In summary, I see the following as critical in helping someone overcome depression.

1. You need to strengthen the liver, cleanse the colon and detoxify the body. Mood Elevator, used along with a colon cleanse, should work for most people. Letting go of all that waste immediately helps a person feel lighter and freer.  You may also need to use remedies to balance the thyroid or reproductive glands.

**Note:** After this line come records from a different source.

/-! ### The mesh (R294, R295, R331) -/

/-- Ports of a router: 0 north, 1 east, 2 south, 3 west. The neighbour through a port. -/
def neighbourOf (k port : Nat) : Option Nat := match port with
  | 0 => if rowOf k = 0 then none else some (k - 24)
  | 1 => if colOf k = 23 then none else some (k + 1)
  | 2 => if rowOf k = 11 then none else some (k + 24)
  | 3 => if colOf k = 0 then none else some (k - 1)
  | _ => none
/-- The buffers of the link out of a router through a port, a die-to-die bridge among them: a place beside those of the routers (R295). -/
def linkAt (k port : Nat) : Nat := numClusters + 4 * k + port
/-- Packets that a router's or a link's buffer for a class holds, in the order they came (R295; log 69). -/
def bufferOf (s : State) (k cls : Nat) : List Packet :=
  sortBy (fun a b => decide (a.turn ≤ b.turn)) (s.packets.filter fun p => !p.ended && p.pos == k && p.cls == cls)
/-- Core that a packet of one destination goes to. -/
def Packet.core (p : Packet) : Nat := ((p.dsts.head?).map (·.core)).getD 0
/-- Two `send` packets of one thread set and class to one core, whose order the destination restores (R297). -/
def sameSeq (p q : Packet) : Bool := p.isSend && q.isSend && p.g == q.g && p.cls == q.cls && p.core == q.core
/-- A `send` that waits at its destination for an earlier one of its thread set (R297). -/
def seqHeld (s : State) (p : Packet) : Bool :=
  p.isSend && p.pos == cluOf p.core && s.packets.any fun q => sameSeq p q && !q.ended && decide (q.num < p.num)
/-- Service messages that a router's buffer for a class holds (R295, R377). -/
def servicesAt (s : State) (k cls : Nat) : List Service :=
  if cls = 15 then s.services.filter fun m => cluOf m.core == k else []
/-- The packet that a router's buffer for a class serves: the first, or the one that a first held for its sequence waits for; none while
a service message stands before it (R295, R297, R377). -/
def headOf (s : State) (k cls : Nat) : Option Packet := match bufferOf s k cls with
  | [] => none
  | h :: l => if (servicesAt s k cls).any fun m => decide (m.turn < h.turn) then none
    else if seqHeld s h then l.find? fun q => sameSeq q h && !seqHeld s q else some h

/-- A core takes part in a castle that has been chosen, and the instance is placed on one of its two cores (R343 step 1). -/
def castlesFor (s : State) (core ctx : Nat) (i : Inst) : Bool := s.parts.any fun e => e.2.chosen.any fun c =>
  (c.1 == core || c.2 == core) && (hosts (getCore s c.1) ctx i || hosts (getCore s c.2) ctx i)
/-- A packet is at a core that must send it on: one that does not host its instance, while another does (R344). -/
def mustForward (s : State) (p : Packet) (d : PDst) : Bool := match d.inst with
  | some i => !hosts (getCore s d.core) p.ctx i && hosted s p.ctx i
  | none => false
/-- A packet cannot be delivered at its destination: the core castles for its instance, or the class is masked or the queue register full (R304,
R343). -/
def heldThere (s : State) (p : Packet) (d : PDst) : Bool :=
  d.inst.any (castlesFor s d.core p.ctx) ||
  (p.isSend && !mustForward s p d && (getCore s d.core).ctx == some p.ctx && match bindOf (getCore s d.core) p.cls with
    | some (q, masked) => masked || !roomAt s d.core q
    | none => false)
/-- The destinations of a packet in the cluster where it stands. -/
def localDsts (p : Packet) : List PDst := p.dsts.filter fun d => cluOf d.core == p.pos
/-- The queue register into which a core takes service messages of a context now (R377). -/
def serviceQ (s : State) (m : Service) : Option Nat := match bindOf (getCore s m.core) 15 with
  | some (q, masked) => if (getCore s m.core).ctx != some m.ctx || masked || !roomAt s m.core q then none else some q
  | none => none
/-- A service message is the first of its router's class-15 buffer (R295, R377). -/
def serviceFirst (s : State) (m : Service) : Bool :=
  !(servicesAt s (cluOf m.core) 15).any (fun x => decide (x.turn < m.turn)) &&
  !(bufferOf s (cluOf m.core) 15).any fun p => decide (p.turn < m.turn)
/-- The buffer of a class at a router stands behind a packet, or a service message, that cannot be delivered there. -/
def bufferHeld (s : State) (k cls : Nat) : Bool :=
  (servicesAt s k cls).any (fun m => serviceFirst s m && (serviceQ s m).isNone) || match headOf s k cls with
  | some h => (localDsts h).any (heldThere s h)
  | none => false
/-- A packet waits in a buffer that an earlier packet, which cannot be delivered at its destination, holds on its route (R295;
log 69). -/
def routeHeld (s : State) (p : Packet) : Bool := s.packets.any fun q =>
  !q.ended && q.num != p.num && q.cls == p.cls && (q.route.any fun e => e.1 == p.pos && decide (e.2 < p.turn)) && !(localDsts q).isEmpty
    && bufferHeld s q.pos q.cls

/-- The port into a neighbour's router by which a packet for a cluster goes on, column and row. -/
def colHop (k d : Nat) : Option Nat := if colOf k < colOf d then some 1 else if colOf d < colOf k then some 3 else none
def rowHop (k d : Nat) : Option Nat := if rowOf k < rowOf d then some 2 else if rowOf d < rowOf k then some 0 else none
/-- The output that a router picks for a destination of a packet (R294): port 4 leads to the cluster's cores. West-first routing takes
the output whose link's buffer for the class holds least. -/
def portOf (s : State) (p : Packet) (d : PDst) : Nat :=
  let k := cluOf d.core
  let fn := if p.mc then 0 else classFunc (classOf s p.ctx p.cls)
  match colHop p.pos k, rowHop p.pos k with
  | none, r => r.getD 4
  | some c, none => c
  | some c, some r =>
    if fn = 1 then r
    else if fn = 2 && c != 3 then
      let load := fun port => (bufferOf s (linkAt p.pos port) p.cls).length
      (([0, 1, 2].filter fun x => x == c || x == r).foldl (fun b x => match b with
        | some y => if load x < load y then some x else some y
        | none => some x) none).getD c
    else c
/-- A destination of a packet can go out through a port. -/
def goesBy (s : State) (port : Nat) (p : Packet) (d : PDst) : Bool := portOf s p d == port && !(port == 4 && heldThere s p d)
/-- Heads that go out through a port, class by class. -/
def waitingAt (s : State) (k port : Nat) : List Packet := (List.range 16).filterMap fun c => match headOf s k c with
  | some p => if !routeHeld s p && p.dsts.any (goesBy s port p) then some p else none
  | none => none
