-- ==== Sys2Proof/Machine/Sched.lean ====
section
/-!
DEFINITION. Sched: the start and the end of tasks and activations, and the forms of the scheduling chapter
(R28 to R32, R115, R318, R321, R325, R326, R328, R332, R348).
-/
namespace Sys2Proof
namespace Machine

/-! ### Starting work (R30, R43, R123, R292) -/

/-- Per-launch special registers from a block (R123, R319). -/
def launchRegs (r : Regs) (l : Launch) : Regs :=
  { r with mtol := BitVec.ofNat 64 (lpbF l 56 4), mrmax := BitVec.ofNat 64 (lpbF l 44 1), ivstop := BitVec.ofNat 64 (lpbF l 60 4),
           mweight := BitVec.ofNat 64 (lpbF l 41 1), rngkey := BitVec.ofNat 64 (lpbF l 64 8), trapvec := BitVec.ofNat 64 (lpbF l 72 8),
           upvec := BitVec.ofNat 64 (lpbF l 80 8), ffbase := BitVec.ofNat 64 (lpbF l 88 4) }
/-- Registers at a start (R30): the per-launch ones stand. -/
def startRegs (r : Regs) (unit frame lpb : W64) : Regs :=
  { Regs.init with unit := unit, frame := frame, lpb := lpb, mtol := r.mtol, mrmax := r.mrmax, ivstop := r.ivstop,
                   mweight := r.mweight, rngkey := r.rngkey, trapvec := r.trapvec, upvec := r.upvec, ffbase := r.ffbase }
/-- Zeroes the extended vector file of the focus thread set (R30, R368). -/
def clearExt (s : State) : State := withCore s fun c =>
  { c with pool := c.pool.filter fun e => !(decide (extBlock c (s.here % 4) 0 ≤ e.1) && decide (e.1 < extBlock c (s.here % 4) c.alloc)) }
/-- The focus thread set with the work of launch `lid` set up, before the check of its code pointer (R30, R292). The first task of a
launch there loads its registers; a thread set knows the launch of its last task only, so tasks of launches A, B, A load A's again
(DESIGN CHOICE, log 72). -/
def startState (s : State) (st : TsState) (task : Rec) (act : Option Act) (code frame : W64) (unit lid : Nat) (hit : Option (Nat × Nat)) :
    State :=
  let l := getLaunch s (myCtx s) lid
  let first := lid != 0 && s.th.lcur != some (lid, l.gen)
  let s := if first then clearExt s else s
  let rf := startRegs s.th.rf (BitVec.ofNat 64 unit) frame (if lid = 0 then 0 else l.addr)
  let rf := if first then launchRegs rf l else rf
  let lcur := if lid = 0 then s.th.lcur else some (lid, l.gen)
  let s := withTh s fun t =>
    { Thread.init with rf := rf, pc := code, ipc := code, st := st, task := task, act := act, pts := t.pts, lcur := lcur,
                       csel := t.csel, hit := hit }
  acquire s
/-- Work starts where its code pointer passes the check of R43, and otherwise with that check's trap (R30). -/
def startAt (s : State) (code : W64) : State := match checkTarget s code with
  | .ok s' => s'
  | .bad s' => takeTrap s' (trapOf cBADTARGET code)
  | .linepar s' => takeTrap s' (trapOf cLINEPAR code)
  | .page => takePage s (trapAcc cPAGE code (accWord .K false true 64))
  | .perm => takeTrap s (trapAcc cPERM code (accWord .K false true 64))
/-- Work of launch `lid` starts on the focus thread set, at a code pointer that R43 checks. -/
def startWork (s : State) (st : TsState) (task : Rec) (act : Option Act) (code frame : W64) (unit lid : Nat) (hit : Option (Nat × Nat)) :
    State :=
  startAt (startState s st task act code frame unit lid hit) code

/-- The hit-buffer entry of a hit record that is popped: the oldest of its context and priority that no task has (R208). -/
def takeHit (s : State) (k ctx : Nat) (r : Rec) : Option (Nat × Nat) × State :=
  if !recHit r then (none, s)
  else match (getClu s k).hitbuf.find? fun e => e.2.ctx == ctx && e.2.prio == recPrio r && !e.2.taken with
    | some e => (some (k, e.1), onClu s k fun c => { c with hitbuf := amSet c.hitbuf e.1 { e.2 with taken := true } })
    | none => (none, s)
/-- A thread set runs a popped record (R30). -/
def startTask (s : State) (g : Nat) (r : Rec) : State :=
  let s := focus s g
  let h := takeHit s (myClu s) (myCtx s) r
  startWork h.2 .task r none (recCode r) (recFrame r) (recUnit r) (recLid r) h.1

/-- Classes of a resident that wait with a message at their queue's head, in the order of R331. -/
def waitingClass (s : State) (c : CoreSt) (ctx : Nat) (r : Resident) : Option Nat :=
  (List.range 16).foldl (fun b cls =>
    let e := classOf s ctx cls
    let ready := r.hasClass cls && classHandler e != 0 && (match bindOf c cls with
      | some (q, m) => !m && decide (0 < qLen c q)
      | none => false)
    if !ready then b
    else match b with
      | some x => if classPrio (classOf s ctx x) < classPrio e then some cls else some x
      | none => some cls) none
/-- A resident runs no activation on its core (R29). -/
def residFree (s : State) (core : Nat) (r : Resident) : Bool := (List.range 4).all fun t =>
  match (threadAt s (4 * core + t)).act with
  | some a => !(a.lid == r.lid && a.inst == r.inst)
  | none => true
/-- The resident whose activation starts next on a core, and its class (R28, R331). -/
def nextActivation (s : State) (core : Nat) : Option (Resident × Nat) :=
  let c := getCore s core
  match c.ctx with
  | none => none
  | some ctx =>
    if c.held then none
    else (sortBy (fun a b => decide (a.resNo ≤ b.resNo)) c.resid).findSome? fun r =>
      if residFree s core r then (waitingClass s c ctx r).map fun x => (r, x) else none
/-- ACTIVATION_START: the lowest-numbered idle thread set of the core takes the activation (R28 to R30). -/
def evActivation (g : Nat) (s : State) : Option State :=
  let core := coreNo g
  if !idleSet s g || (takesWork s core).isNone || (List.range (g % 4)).any (fun t => idleSet s (4 * core + t)) then none
  else (nextActivation s core).map fun e =>
    let s := focus s g
    let a : Act := { inst := e.1.inst, resNo := e.1.resNo, lid := e.1.lid, cls := e.2, cur := none }
    startWork s .activation 0 (some a) (classHandler (classOf s (myCtx s) e.2)) 0 e.1.inst e.1.lid none
def execActivationStart (g : Nat) (s : State) : Out := .next ((evActivation g s).getD s)
/-- A thread set may pop a record of a context: it is idle and has no activation to take (R28). -/
def mayPop (s : State) (ctx g : Nat) : Bool :=
  idleSet s g && takesWork s (coreNo g) == some ctx && (nextActivation s (coreNo g)).isNone
/-- TASK_POP and AGING_POP: the lowest-numbered thread set of the cluster that may pop takes a record (R28, R315, R316). -/
def evPop (aging : Bool) (g : Nat) (s : State) : Option State :=
  let core := coreNo g
  match takesWork s core with
  | none => none
  | some ctx =>
    if !mayPop s ctx g || agingDue s (cluOf core) != aging || (List.range (g % 32)).any (fun i => mayPop s ctx (g / 32 * 32 + i)) then none
    else (popRec s (cluOf core) ctx aging).map fun e => startTask e.2 g e.1
def execTaskPop (g : Nat) (s : State) : Out := .next ((evPop false g s).getD s)
def execAgingPop (g : Nat) (s : State) : Out := .next ((evPop true g s).getD s)
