/-! ### Interval forms (R229 to R233) -/

/-- `ivpost` (R230). -/
def execIvpost (o : IvPost) (s : State) : Out := .next
  (bit0Form s o.p (do
    require (vopOk s o.b) cBOUNDS 0
    let a : Answer := BitVec.ofNat 256 (peekV s o.b).toNat
    match rayAt s (getS s o.a) with
    | some (k, n, r) =>
      require (r.ctx == myCtx s && (r.st == .open_ || (r.st == .run && !r.replay))) cENGINE 0
      .ok (onRay s k n fun r => { r with queue := r.queue ++ [(a, s.here)] })
    | none => trapE cENGINE 0))
/-- Record `i` of a list, or an absent record (R231). -/
def recordAt (r : Ray) (i : Nat) : Answer := r.recs.getD i (BitVec.ofNat 256 (0x7FC00000 + 0x7FC00000 * 2 ^ 32))
/-- `ivread` (R231). -/
def execIvread (o : IvRead) (s : State) : Out := .next
  (bit0Form s o.p (do
    require (vopOk s o.d) cBOUNDS 0
    let r ← rayE s (getS s o.a) fun _ => true
    let ray := getRay r.2.2 r.1 r.2.1
    let i := (getS s o.b).toNat
    .ok (writeVD r.2.2 (resolveV s o.d) (BitVec.ofNat 512 ((recordAt ray i).toNat + (recordAt ray (i + 1)).toNat * 2 ^ 256)))))
/-- A list as `rayopen` sets it (R217, R232). -/
def clearList (r : Ray) : Ray :=
  let r := { r with recs := [], front := 0x7F800000, opq := false, arrCount := 0, arrivals := 0, late := 0, dup := 0, reject := 0, merges := 0 }
  match r.log, r.logN with
  | some l, some n =>
    let keep := r.pend.filter fun x => match x with
      | .bytes _ _ => false
      | _ => true
    if areaFits l n then { r with answers := 0, visits := 0, pend := keep, logOn := true, stat := r.stat &&& ~~~((1 : BitVec 9) <<< stLOGOVF) }
    else r
  | _, _ => r
/-- `ivclr` (R232). -/
def execIvclr (o : SA1) (s : State) : Out := .next
  (bit0Form s o.p (do
    let r ← rayE s (getS s o.a) fun r => r.st == .open_
    .ok (onRay r.2.2 r.1 r.2.1 clearList)))
/-- `ivstat` (R233). -/
def execIvstat (o : IvStat) (s : State) : Out := .next
  (bit0Form s o.p (do
    let r ← rayE s (getS s o.a) fun _ => true
    let x := getRay r.2.2 r.1 r.2.1
    let counts := x.dup + x.late * 2 ^ 12 + x.arrivals * 2 ^ 24 + x.reject * 2 ^ 40 + x.merges * 2 ^ 48 + x.recs.length * 2 ^ 58
      + bit x.opq * 2 ^ 63
    .ok (setS r.2.2 o.d (BitVec.ofNat 64 (if o.sel then x.front.toNat + x.ivstop.toNat * 2 ^ 32 else counts)))))

/-! ### Microwords (R201, R202) -/

/-- A microword by fields (R201). -/
structure Mw where
  op : Nat
  cond : Nat
  alt : Nat
  next : Nat
  d : Nat
  a : Nat
  b : Nat
  imm : W64
  deriving DecidableEq, Repr
def mwOf (w : BitVec 128) : Mw :=
  let x := w.toNat
  { op := bitsOf x 122 6, cond := bitsOf x 118 4, alt := bitsOf x 108 10, next := bitsOf x 98 10, d := bitsOf x 92 4, a := bitsOf x 88 4,
    b := bitsOf x 84 4, imm := BitVec.ofNat 64 (bitsOf x 0 64) }
/-- The checks of R202 on microword `i` of an image of `n`. -/
def mwOk (n i : Nat) (w : BitVec 128) : Bool :=
  let x := mwOf w
  (x.op == 0) == (i == 0) && decide (x.op ≤ 24) && decide (x.cond ≤ 11) && decide (x.next < n) && decide (x.alt < n)
    && bitsOf w.toNat 96 2 == 0 && bitsOf w.toNat 64 20 == 0 && (x.op != 22 || x.cond == 1) && (i != 0 || x.imm.toNat / 2 == 0)
/-- Step of a standard rigging (R204; log 13), by phase: 1 pushes the root, 2 pops, 3 compares with the frontier, 4 fetches, 5 tests
the boxes, 6 takes the next leaf, 8 to 10 test its records, 11 pushes the internal children from the last one on, 7 ends. -/
def stdOp (phase : Nat) : Nat := match phase with
  | 1 => 16 | 2 => 17 | 3 => 18 | 4 => 12 | 5 => 14 | 6 => 15 | 8 => 19 | 9 => 20 | 10 => 21 | 11 => 16 | _ => 24
/-- Current microword of a ray: w0 and w1 hold the popped entry of a standard rigging, w2 and w3 its leaf. -/
def curMw (r : Ray) : Mw := match r.rig with
  | .image l => mwOf (l.getD r.upc 0)
  | .std _ =>
    let leaf := decide (8 ≤ r.upc)
    { op := stdOp r.upc, cond := 0, alt := 0, next := 0, d := 0, a := if r.upc = 3 then 1 else if leaf then 2 else 0,
      b := if leaf then 3 else 1, imm := 0 }
/-- Phase that follows in a standard rigging. -/
def stdNext (r : Ray) : Nat := match r.upc with
  | 1 => 2
  | 2 => if r.fe then 7 else 3
  | 3 => if r.ff then 2 else 4
  | 4 => 5
  | 5 => 6
  | 6 => if r.fm then (if r.children.isEmpty then 2 else 11) else 7 + (r.w.toList.getD 3 0).toNat % 4
  | 11 => if r.children.isEmpty then 2 else 11
  | _ => 6
/-- The condition of a microword (R201). -/
def condHolds (r : Ray) (c : Nat) : Bool := match c with
  | 1 => true
  | 2 => r.fz | 3 => !r.fz
  | 4 => r.fn | 5 => !r.fn
  | 6 => r.fm | 7 => !r.fm
  | 8 => r.fe | 9 => !r.fe
  | 10 => r.ff | 11 => !r.ff
  | _ => false
def wOf (r : Ray) (i : Nat) : W64 := r.w.toList.getD i 0
def wPut (r : Ray) (i : Nat) (v : W64) : Ray := { r with w := if h : i < 16 then r.w.set i v h else r.w }
/-- The microword is done: where the ray goes on (R201), and an end by opacity (R202, R226). `dst` overrides for `ret`. -/
def mwDone (m : Mw) (dst : Option Nat) (r : Ray) : Ray :=
  if r.ended then r
  else
    let next := match dst, r.rig with
      | some x, _ => x
      | none, .std _ => stdNext r
      | none, .image _ => if condHolds r m.cond then m.alt else m.next
    let r := { r with upc := next, leafDone := 0, ahead := [], wd := if m.op == 12 || (19 ≤ m.op && m.op ≤ 21) then 0 else r.wd + 1 }
    if r.opq then endTrav r (some stOPAQUE) else r
/-- Push on the node stack; a 97th entry ends traversal (R202). -/
def nodePush (r : Ray) (x : W64 × W64) : Ray := if 96 ≤ r.stack.length then endTrav r (some stSTACK) else { r with stack := x :: r.stack }
/-- A child's words: address, and kind, count − 1 and tin. -/
def childWord (c : Child) : W64 := BitVec.ofNat 64 (c.kind + (c.count - 1) % 16 * 4 + c.tin.toNat * 2 ^ 32)
/-- Takes a child into two ray words; its tin and tout are those of the next leaf microword, in a loaded image too, where the manual
does not name the box: zeros when no child has been taken (DESIGN CHOICE, log 72). -/
def takeChild (r : Ray) (d b : Nat) (c : Child) (rest : List Child) : Ray :=
  let r := wPut (wPut r d c.addr) b (childWord c)
  { r with children := rest, tin := c.tin, tout := c.tout, fm := false }
/-- Field IMM of a ray (R202). -/
def raywField (k n : Nat) (r : Ray) (i : Nat) : W64 := match i with
  | 0 => lane64 r.d1 0
  | 1 => lane64 r.d1 1
  | 2 => zext64 32 (lane r.d1 5)
  | 3 => zext64 32 (rayTmin r r.fp64)
  | 4 => zext64 32 (rayTmax r r.fp64)
  | 5 => zext64 32 r.front.toNat
  | 6 => handleOf k n r
  | _ => 0

/-- A ray that can run its microword now (R196, R197, R202, R214). -/
def rayRuns (s : State) (r : Ray) : Bool :=
  r.st == .run && !r.ended && !r.replay && !r.parked && r.fault.isNone && r.pend.isEmpty && r.hitWait.isNone && engineRuns s r.ctx
/-- Runs the current microword of a ray when it is `op`. Microword 0, the head, is never executed, and a one-word image has no
microword 1: a ray whose control comes there stays in RUN, since the manual gives no further step (DESIGN CHOICE, log 72). -/
def rig (op : Nat) (f : Nat → Nat → Mw → State → State) (k n : Nat) (s : State) : Option State :=
  let r := getRay s k n
  if rayRuns s r && decide (r.wd < 4096) && (curMw r).op == op then some (f k n (curMw r) s) else none
/-- A microword that changes the ray only. -/
def rigPure (f : Mw → Ray → Ray) (k n : Nat) (m : Mw) (s : State) : State := onRay s k n fun r => mwDone m none (f m r)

2. You need to put good food in the body and stop abusing it with chemicals, drugs, alcohol and junk foods. This is a form of self-attack or self-defeating behavior that is a sign that one is turning against one’s own body and one’s own life. Nourishing oneself is a form of self-care and self-love.

3. The person needs to go inward and find what is emotionally defeating them. I’ve found flower essences like borage, scarlet monkeyflower and others to be helpful in this process. Keeping a journal about one’s feelings can also be helpful. The process involves getting in touch with the repressed anger, allowing oneself to feel it, then releasing it through forgiveness work.

4. Anger dissipates when one learns to set appropriate boundaries in one’s life.  To understand this concept better check out my new Manage Your Mood DVD.

Much more could be written about the subject, but suffice it to say that I completely disagree with the way our society as a whole is handling the problem of depression. The above approach really works, but you probably need to seek outside help from a skilled therapist to assist in this process when depression is severe. (And be patient, healing takes time, that’s what both pain and depression are trying to do—force us to stop and take the time we need to heal.)